-- ==== Sys2Proof/Tests/Slice0.lean ====
section
/-! SUPPORT. Tests.  Expected results are the spec's own: the vectors of 95_test_vectors.md (V, H and E numbers), the bytes of the
`Encoding` lines of the instruction rules, the tables of 30_encoding.md R113 and 70_reset_and_hazards.md R360.  The last part
holds one witness for each obligation with hypotheses: a concrete state and operands that meet them. -/

namespace Sys2Proof.Tests

open Sys2Proof.Machine Sys2Proof.Safety

/-! ## Helpers -/

def subset : Config := { profile := .subset, decimalMode := .ignored }
def full : Config := { profile := .full, decimalMode := .ignored }
def nmosFull : Config := { profile := .full, decimalMode := .nmos }

/-- A new core with PC at `addr` and the bytes stored there. -/
def placed (cfg : Config) (addr : Word) (bytes : List Byte) : State :=
  ((State.new cfg).setPc addr).writeBytes addr bytes

/-- Single bytes written to memory. -/
def poked (s : State) (stores : List (Word × Byte)) : State :=
  stores.foldl (fun t c => t.write8 c.1 c.2) s

/-- The next state of a step, if there is one. -/
def ran (s : State) : Option State :=
  match step s with
  | .next t => some t
  | .fault _ => none
  | .refused _ => none

/-- One step from the bytes at `addr`, the listed memory and the changes `before`, ends in the state that the listed stores and
the changes `after` make of that state: nothing else differs. -/
def runs (cfg : Config) (addr : Word) (bytes : List Byte) (mem : List (Word × Byte)) (before : State → State)
    (stores : List (Word × Byte)) (after : State → State) : Bool :=
  let s := before (poked (placed cfg addr bytes) mem)
  decide (ran s = some (after (poked s stores)))

/-- The instruction of a word of so many bits. -/
def decoded (word : Nat × Nat) : Option Instr := decodeTableWord word.1 word.2

/-! ## Well-formedness -/

/-- An instruction outside the demonstrated subset is refused under SUBSET (30_encoding.md R108, R109). -/
theorem test_wf_refuses_instruction_outside_profile :
    Instr.wf .subset (.staZp 0x10#8) = false ∧ Instr.wf .subset .tay = false ∧ Instr.wf .full (.staZp 0x10#8) = true := by
  decide

/-- A memory with addresses out of order, a repeated address, a listed 0x00 or an address outside the space is refused. -/
theorem test_memory_wf_refuses_other_forms :
    Memory.wf [(2, 0x01#8), (1, 0x01#8)] = false ∧ Memory.wf [(1, 0x01#8), (1, 0x02#8)] = false ∧
    Memory.wf [(1, 0x00#8)] = false ∧ Memory.wf [(65536, 0x01#8)] = false ∧ Memory.wf [(1, 0x01#8), (65535, 0x02#8)] = true := by
  decide

/-! ## Decoding: every constructor from a word written out from the spec -/

/-- Halt, transfers, flags, stack, system: the bytes of the `Encoding` lines of R140, R180 to R185, R242, R260 to R272. -/
theorem test_decode_implied :
    [
      (8, 0x00), (8, 0xAA), (8, 0xA8), (8, 0x8A), (8, 0x98), (8, 0xBA), (8, 0x9A), (8, 0x48), (8, 0x68), (8, 0x08),
      (8, 0x28), (8, 0x18), (8, 0x38), (8, 0x58), (8, 0x78), (8, 0xD8), (8, 0xF8), (8, 0xB8), (8, 0xEA), (8, 0x40),
      (8, 0x60)].map decoded = [
      some .brk, some .tax, some .tay, some .txa, some .tya, some .tsx, some .txs, some .pha, some .pla, some .php,
      some .plp, some .clc, some .sec, some .cli, some .sei, some .cld, some .sed, some .clv, some .nop, some .rti,
      some .rts] := by
  decide

/-- LDA, LDX, LDY: the bytes of the `Encoding` lines of R160 to R162. -/
theorem test_decode_loads :
    [
      (16, 0x9AA9), (16, 0x9AA5), (16, 0x9AB5), (24, 0x1234AD), (24, 0x1234BD), (24, 0x1234B9), (16, 0x9AA1),
      (16, 0x9AB1), (16, 0x9AA2), (16, 0x9AA6), (16, 0x9AB6), (24, 0x1234AE), (24, 0x1234BE), (16, 0x9AA0),
      (16, 0x9AA4), (16, 0x9AB4), (24, 0x1234AC), (24, 0x1234BC)].map decoded = [
      some (.ldaImm 0x9A#8), some (.ldaZp 0x9A#8), some (.ldaZpx 0x9A#8), some (.ldaAbs 0x1234#16),
      some (.ldaAbsx 0x1234#16), some (.ldaAbsy 0x1234#16), some (.ldaIndx 0x9A#8), some (.ldaIndy 0x9A#8),
      some (.ldxImm 0x9A#8), some (.ldxZp 0x9A#8), some (.ldxZpy 0x9A#8), some (.ldxAbs 0x1234#16),
      some (.ldxAbsy 0x1234#16), some (.ldyImm 0x9A#8), some (.ldyZp 0x9A#8), some (.ldyZpx 0x9A#8),
      some (.ldyAbs 0x1234#16), some (.ldyAbsx 0x1234#16)] := by
  decide

/-- STA, STX, STY: the bytes of the `Encoding` lines of R163 to R165. -/
theorem test_decode_stores :
    [
      (16, 0x9A85), (16, 0x9A95), (24, 0x12348D), (24, 0x12349D), (24, 0x123499), (16, 0x9A81), (16, 0x9A91),
      (16, 0x9A86), (16, 0x9A96), (24, 0x12348E), (16, 0x9A84), (16, 0x9A94), (24, 0x12348C)].map decoded = [
      some (.staZp 0x9A#8), some (.staZpx 0x9A#8), some (.staAbs 0x1234#16), some (.staAbsx 0x1234#16),
      some (.staAbsy 0x1234#16), some (.staIndx 0x9A#8), some (.staIndy 0x9A#8), some (.stxZp 0x9A#8),
      some (.stxZpy 0x9A#8), some (.stxAbs 0x1234#16), some (.styZp 0x9A#8), some (.styZpx 0x9A#8),
      some (.styAbs 0x1234#16)] := by
  decide

/-- Increments and decrements: the bytes of the `Encoding` lines of R190 to R195. -/
theorem test_decode_increments :
    [
      (8, 0xE8), (8, 0xC8), (8, 0xCA), (8, 0x88), (16, 0x9AE6), (16, 0x9AF6), (24, 0x1234EE), (24, 0x1234FE),
      (16, 0x9AC6), (16, 0x9AD6), (24, 0x1234CE), (24, 0x1234DE)].map decoded = [
      some .inx, some .iny, some .dex, some .dey, some (.incZp 0x9A#8), some (.incZpx 0x9A#8),
      some (.incAbs 0x1234#16), some (.incAbsx 0x1234#16), some (.decZp 0x9A#8), some (.decZpx 0x9A#8),
      some (.decAbs 0x1234#16), some (.decAbsx 0x1234#16)] := by
  decide

/-- ADC, SBC: the bytes of the `Encoding` lines of R200, R202. -/
theorem test_decode_arithmetic :
    [
      (16, 0x9A69), (16, 0x9A65), (16, 0x9A75), (24, 0x12346D), (24, 0x12347D), (24, 0x123479), (16, 0x9A61),
      (16, 0x9A71), (16, 0x9AE9), (16, 0x9AE5), (16, 0x9AF5), (24, 0x1234ED), (24, 0x1234FD), (24, 0x1234F9),
      (16, 0x9AE1), (16, 0x9AF1)].map decoded = [
      some (.adcImm 0x9A#8), some (.adcZp 0x9A#8), some (.adcZpx 0x9A#8), some (.adcAbs 0x1234#16),
      some (.adcAbsx 0x1234#16), some (.adcAbsy 0x1234#16), some (.adcIndx 0x9A#8), some (.adcIndy 0x9A#8),
      some (.sbcImm 0x9A#8), some (.sbcZp 0x9A#8), some (.sbcZpx 0x9A#8), some (.sbcAbs 0x1234#16),
      some (.sbcAbsx 0x1234#16), some (.sbcAbsy 0x1234#16), some (.sbcIndx 0x9A#8), some (.sbcIndy 0x9A#8)] := by
  decide

/-- AND, ORA, EOR: the bytes of the `Encoding` lines of R204 to R206. -/
theorem test_decode_logic :
    [
      (16, 0x9A29), (16, 0x9A25), (16, 0x9A35), (24, 0x12342D), (24, 0x12343D), (24, 0x123439), (16, 0x9A21),
      (16, 0x9A31), (16, 0x9A09), (16, 0x9A05), (16, 0x9A15), (24, 0x12340D), (24, 0x12341D), (24, 0x123419),
      (16, 0x9A01), (16, 0x9A11), (16, 0x9A49), (16, 0x9A45), (16, 0x9A55), (24, 0x12344D), (24, 0x12345D),
      (24, 0x123459), (16, 0x9A41), (16, 0x9A51)].map decoded = [
      some (.andImm 0x9A#8), some (.andZp 0x9A#8), some (.andZpx 0x9A#8), some (.andAbs 0x1234#16),
      some (.andAbsx 0x1234#16), some (.andAbsy 0x1234#16), some (.andIndx 0x9A#8), some (.andIndy 0x9A#8),
      some (.oraImm 0x9A#8), some (.oraZp 0x9A#8), some (.oraZpx 0x9A#8), some (.oraAbs 0x1234#16),
      some (.oraAbsx 0x1234#16), some (.oraAbsy 0x1234#16), some (.oraIndx 0x9A#8), some (.oraIndy 0x9A#8),
      some (.eorImm 0x9A#8), some (.eorZp 0x9A#8), some (.eorZpx 0x9A#8), some (.eorAbs 0x1234#16),
      some (.eorAbsx 0x1234#16), some (.eorAbsy 0x1234#16), some (.eorIndx 0x9A#8), some (.eorIndy 0x9A#8)] := by
  decide

/-- CMP, CPX, CPY, BIT: the bytes of the `Encoding` lines of R207 to R210. -/
theorem test_decode_comparisons :
    [
      (16, 0x9AC9), (16, 0x9AC5), (16, 0x9AD5), (24, 0x1234CD), (24, 0x1234DD), (24, 0x1234D9), (16, 0x9AC1),
      (16, 0x9AD1), (16, 0x9AE0), (16, 0x9AE4), (24, 0x1234EC), (16, 0x9AC0), (16, 0x9AC4), (24, 0x1234CC),
      (16, 0x9A24), (24, 0x12342C)].map decoded = [
      some (.cmpImm 0x9A#8), some (.cmpZp 0x9A#8), some (.cmpZpx 0x9A#8), some (.cmpAbs 0x1234#16),
      some (.cmpAbsx 0x1234#16), some (.cmpAbsy 0x1234#16), some (.cmpIndx 0x9A#8), some (.cmpIndy 0x9A#8),
      some (.cpxImm 0x9A#8), some (.cpxZp 0x9A#8), some (.cpxAbs 0x1234#16), some (.cpyImm 0x9A#8),
      some (.cpyZp 0x9A#8), some (.cpyAbs 0x1234#16), some (.bitZp 0x9A#8), some (.bitAbs 0x1234#16)] := by
  decide

/-- Shifts and rotates: the bytes of the `Encoding` lines of R230 to R233. -/
theorem test_decode_shifts :
    [
      (8, 0x0A), (16, 0x9A06), (16, 0x9A16), (24, 0x12340E), (24, 0x12341E), (8, 0x4A), (16, 0x9A46), (16, 0x9A56),
      (24, 0x12344E), (24, 0x12345E), (8, 0x2A), (16, 0x9A26), (16, 0x9A36), (24, 0x12342E), (24, 0x12343E),
      (8, 0x6A), (16, 0x9A66), (16, 0x9A76), (24, 0x12346E), (24, 0x12347E)].map decoded = [
      some .aslAcc, some (.aslZp 0x9A#8), some (.aslZpx 0x9A#8), some (.aslAbs 0x1234#16), some (.aslAbsx 0x1234#16),
      some .lsrAcc, some (.lsrZp 0x9A#8), some (.lsrZpx 0x9A#8), some (.lsrAbs 0x1234#16), some (.lsrAbsx 0x1234#16),
      some .rolAcc, some (.rolZp 0x9A#8), some (.rolZpx 0x9A#8), some (.rolAbs 0x1234#16), some (.rolAbsx 0x1234#16),
      some .rorAcc, some (.rorZp 0x9A#8), some (.rorZpx 0x9A#8), some (.rorAbs 0x1234#16), some (.rorAbsx 0x1234#16)] := by
  decide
+===+
### REQUIRED ACTION
Above this task is a listing. Restate, word for word and with nothing added, the lines from the one with "to R165. -/" through the one with "some (.staZp 0x9A#8), some".

### ANSWER TO THIS PROBLEM
/-- STA, STX, STY: the bytes of the `Encoding` lines of R163 to R165. -/
theorem test_decode_stores :
    [
      (16, 0x9A85), (16, 0x9A95), (24, 0x12348D), (24, 0x12349D), (24, 0x123499), (16, 0x9A81), (16, 0x9A91),
      (16, 0x9A86), (16, 0x9A96), (24, 0x12348E), (16, 0x9A84), (16, 0x9A94), (24, 0x12348C)].map decoded = [
      some (.staZp 0x9A#8), some (.staZpx 0x9A#8), some (.staAbs 0x1234#16), some (.staAbsx 0x1234#16),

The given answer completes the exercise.